-- ==== Sys2Proof/Tests/Slice0.lean ====
section
/-! SUPPORT. Tests of the model against the spec's own vectors, and for each statement with hypotheses a
state and operands that meet them. "V-..." names a row of spec/95_test_vectors.md. -/

open Sys2Proof Sys2Proof.Machine

namespace Sys2Proof.Tests

/-! ### Helpers -/

/-- A running state with the given registers and cells, and an input stream that holds the bytes. -/
def at_ (pc tos sp rp : Word) (cells : List (Nat × Word)) (bytes : List Byte := []) (closed : Bool := false) :
    State :=
  { State.reset with
    pc := pc, tos := tos, sp := sp, rp := rp
    mem := cells.foldl (fun m c => m.writeCell c.1 c.2) []
    input := { bytes := bytes, pos := 0, closed := closed } }

/-- What a next state shows. -/
def shows {α : Type} (o : Host.Outcome State Fault Refusal) (view : State → α) : Option α :=
  match o with
  | .next t => some (view t)
  | .fault _ => none
  | .refused _ => none

/-- What one step shows, with the word in the cell it fetches. -/
def ran {α : Type} (w : Nat) (s : State) (view : State → α) : Option α :=
  shows (step (s.withFetchWord 16 w)) view

/-- The fault one step raises, with the word in the cell it fetches. -/
def faultOf (w : Nat) (s : State) : Option Fault :=
  match step (s.withFetchWord 16 w) with
  | .fault r => some r
  | .next _ => none
  | .refused _ => none

def regs (t : State) : Word × Word × Word × Word := (t.pc, t.tos, t.sp, t.rp)

/-! ### Well-formedness: each check refuses an ill-formed term -/

theorem test_wf_reserved_refused : (Instr.reserved22 {}).wellFormed = false := by decide
theorem test_wf_defined_accepted : (Instr.aluBye {}).wellFormed = true := by decide
theorem test_wf_literal_too_wide : (AsmLine.lit 65536).wellFormed = false := by decide
theorem test_wf_call_too_far : (AsmLine.call 8192).wellFormed = false := by decide
theorem test_wf_zbranch_too_far : (AsmLine.zbranch 8192).wellFormed = false := by decide
theorem test_wf_branch_too_far : (AsmLine.branch 8192).wellFormed = false := by decide
theorem test_wf_alu_reserved : (AsmLine.alu 22 {}).wellFormed = false := by decide
theorem test_wf_line_accepted : (AsmLine.alu 21 {}).wellFormed = true := by decide
theorem test_wf_layout_overlap : ({ Config.aluLayout with t2r := 7 } : AluLayout).wellFormed = false := by
  decide
theorem test_wf_layout_in_class : ({ Config.aluLayout with t2n := 13 } : AluLayout).wellFormed = false := by
  decide
theorem test_wf_memory_order : Memory.wf [(2, 1), (1, 1)] = false := by decide
theorem test_wf_memory_unlisted_value : Memory.wf [(1, 0)] = false := by decide
theorem test_wf_memory_range : Memory.wf [(65536, 1)] = false := by decide

/-! ### Decoding: words written out bit by bit from R102 to R104 -/

theorem test_decode_lit : decode 0b1111111111111110 = .lit 0x7FFE := by decide
theorem test_decode_call : decode 0b0101000000000011 = .call 0x1003 := by decide
theorem test_decode_zbranch : decode 0b0010000000000111 = .zbranch 7 := by decide
theorem test_decode_branch : decode 0b0001111111111111 = .branch 0x1FFF := by decide
theorem test_decode_aluT : decode 0b0110000000000001 = .aluT { dd := .plusOne } := by decide
theorem test_decode_aluN : decode 0b0110000100100110 = .aluN { n2a := true, rd := .plusOne, dd := .minusTwo } := by decide
theorem test_decode_aluAdd : decode 0b0110001001001011 = .aluAdd { t2r := true, rd := .minusTwo, dd := .minusOne } := by decide
theorem test_decode_aluAnd : decode 0b0110001101110000 = .aluAnd { t2r := true, n2a := true, r2p := true } := by decide
theorem test_decode_aluOr : decode 0b0110010010010101 = .aluOr { t2n := true, r2p := true, rd := .plusOne, dd := .plusOne } := by decide
theorem test_decode_aluXor : decode 0b0110010110111010 = .aluXor { t2n := true, n2a := true, r2p := true, rd := .minusTwo, dd := .minusTwo } := by decide
theorem test_decode_aluNot : decode 0b0110011011011111 = .aluNot { t2n := true, t2r := true, r2p := true, rd := .minusOne, dd := .minusOne } := by decide
theorem test_decode_aluEq : decode 0b0110011100000100 = .aluEq { rd := .plusOne } := by decide
theorem test_decode_aluLt : decode 0b0110100000101001 = .aluLt { n2a := true, rd := .minusTwo, dd := .plusOne } := by decide
theorem test_decode_aluShr : decode 0b0110100101001110 = .aluShr { t2r := true, rd := .minusOne, dd := .minusTwo } := by decide
theorem test_decode_aluDec : decode 0b0110101001110011 = .aluDec { t2r := true, n2a := true, r2p := true, dd := .minusOne } := by decide
theorem test_decode_aluR : decode 0b0110101110011000 = .aluR { t2n := true, r2p := true, rd := .minusTwo } := by decide
theorem test_decode_aluLoad : decode 0b0110110010111101 = .aluLoad { t2n := true, n2a := true, r2p := true, rd := .minusOne, dd := .plusOne } := by decide
theorem test_decode_aluShl : decode 0b0110110111100010 = .aluShl { t2n := true, t2r := true, n2a := true, dd := .minusTwo } := by decide
theorem test_decode_aluDepth : decode 0b0110111000000111 = .aluDepth { rd := .plusOne, dd := .minusOne } := by decide
theorem test_decode_aluULt : decode 0b0110111100101100 = .aluULt { n2a := true, rd := .minusOne } := by decide
theorem test_decode_aluRDepth : decode 0b0111000001010001 = .aluRDepth { t2r := true, r2p := true, dd := .plusOne } := by decide
theorem test_decode_aluZeroEq : decode 0b0111000101110110 = .aluZeroEq { t2r := true, n2a := true, r2p := true, rd := .plusOne, dd := .minusTwo } := by decide
theorem test_decode_aluSave : decode 0b0111001010011011 = .aluSave { t2n := true, r2p := true, rd := .minusTwo, dd := .minusOne } := by decide
theorem test_decode_aluTx : decode 0b0111001111000000 = .aluTx { t2n := true, t2r := true } := by decide
theorem test_decode_aluRx : decode 0b0111010011100101 = .aluRx { t2n := true, t2r := true, n2a := true, rd := .plusOne, dd := .plusOne } := by decide
theorem test_decode_aluBye : decode 0b0111010100001010 = .aluBye { rd := .minusTwo, dd := .minusTwo } := by decide
theorem test_decode_reserved22 : decode 0b0111011000101111 = .reserved22 { n2a := true, rd := .minusOne, dd := .minusOne } := by decide
theorem test_decode_reserved23 : decode 0b0111011101010100 = .reserved23 { t2r := true, r2p := true, rd := .plusOne } := by decide
theorem test_decode_reserved24 : decode 0b0111100001111001 = .reserved24 { t2r := true, n2a := true, r2p := true, rd := .minusTwo, dd := .plusOne } := by decide
theorem test_decode_reserved25 : decode 0b0111100110011110 = .reserved25 { t2n := true, r2p := true, rd := .minusOne, dd := .minusTwo } := by decide
theorem test_decode_reserved26 : decode 0b0111101011000011 = .reserved26 { t2n := true, t2r := true, dd := .minusOne } := by decide
theorem test_decode_reserved27 : decode 0b0111101111101000 = .reserved27 { t2n := true, t2r := true, n2a := true, rd := .minusTwo } := by decide
theorem test_decode_reserved28 : decode 0b0111110000001101 = .reserved28 { rd := .minusOne, dd := .plusOne } := by decide
theorem test_decode_reserved29 : decode 0b0111110100110010 = .reserved29 { n2a := true, r2p := true, dd := .minusTwo } := by decide
theorem test_decode_reserved30 : decode 0b0111111001010111 = .reserved30 { t2r := true, r2p := true, rd := .plusOne, dd := .minusOne } := by decide
theorem test_decode_reserved31 : decode 0b0111111101111100 = .reserved31 { t2r := true, n2a := true, r2p := true, rd := .minusOne } := by decide
theorem test_decode_bytes : decodeBytes [0x03, 0x62, 0xFF] = .ok (.aluAdd { dd := .minusOne }, [0xFF]) := by
  rfl
theorem test_decode_truncated : decodeBytes [0x03] = .error .truncated := by rfl
theorem test_table_word : decodeTableWord 16 0x7303 = some (.aluTx { dd := .minusOne }) := by decide
theorem test_table_word_wide : decodeTableWord 24 0x7303 = none := by decide
theorem test_assemble_wide_literal : (AsmLine.lit 0x8000).assemble = some [0xFFFF, 0x6600] := by decide
theorem test_assemble_alu : (AsmLine.alu 1 { n2a := true, dd := .minusOne }).assemble = some [0x6123] := by
  decide
theorem test_assemble_refuses : (AsmLine.call 9000).assemble = none := by decide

Task =
From the very first line of the data through the line with "the bytes. -/" in it, please reproduce each line exactly and output nothing more.

Exercise output =
-- ==== Sys2Proof/Tests/Slice0.lean ====
section
/-! SUPPORT. Tests of the model against the spec's own vectors, and for each statement with hypotheses a
state and operands that meet them. "V-..." names a row of spec/95_test_vectors.md. -/

open Sys2Proof Sys2Proof.Machine

namespace Sys2Proof.Tests

/-! ### Helpers -/

/-- A running state with the given registers and cells, and an input stream that holds the bytes. -/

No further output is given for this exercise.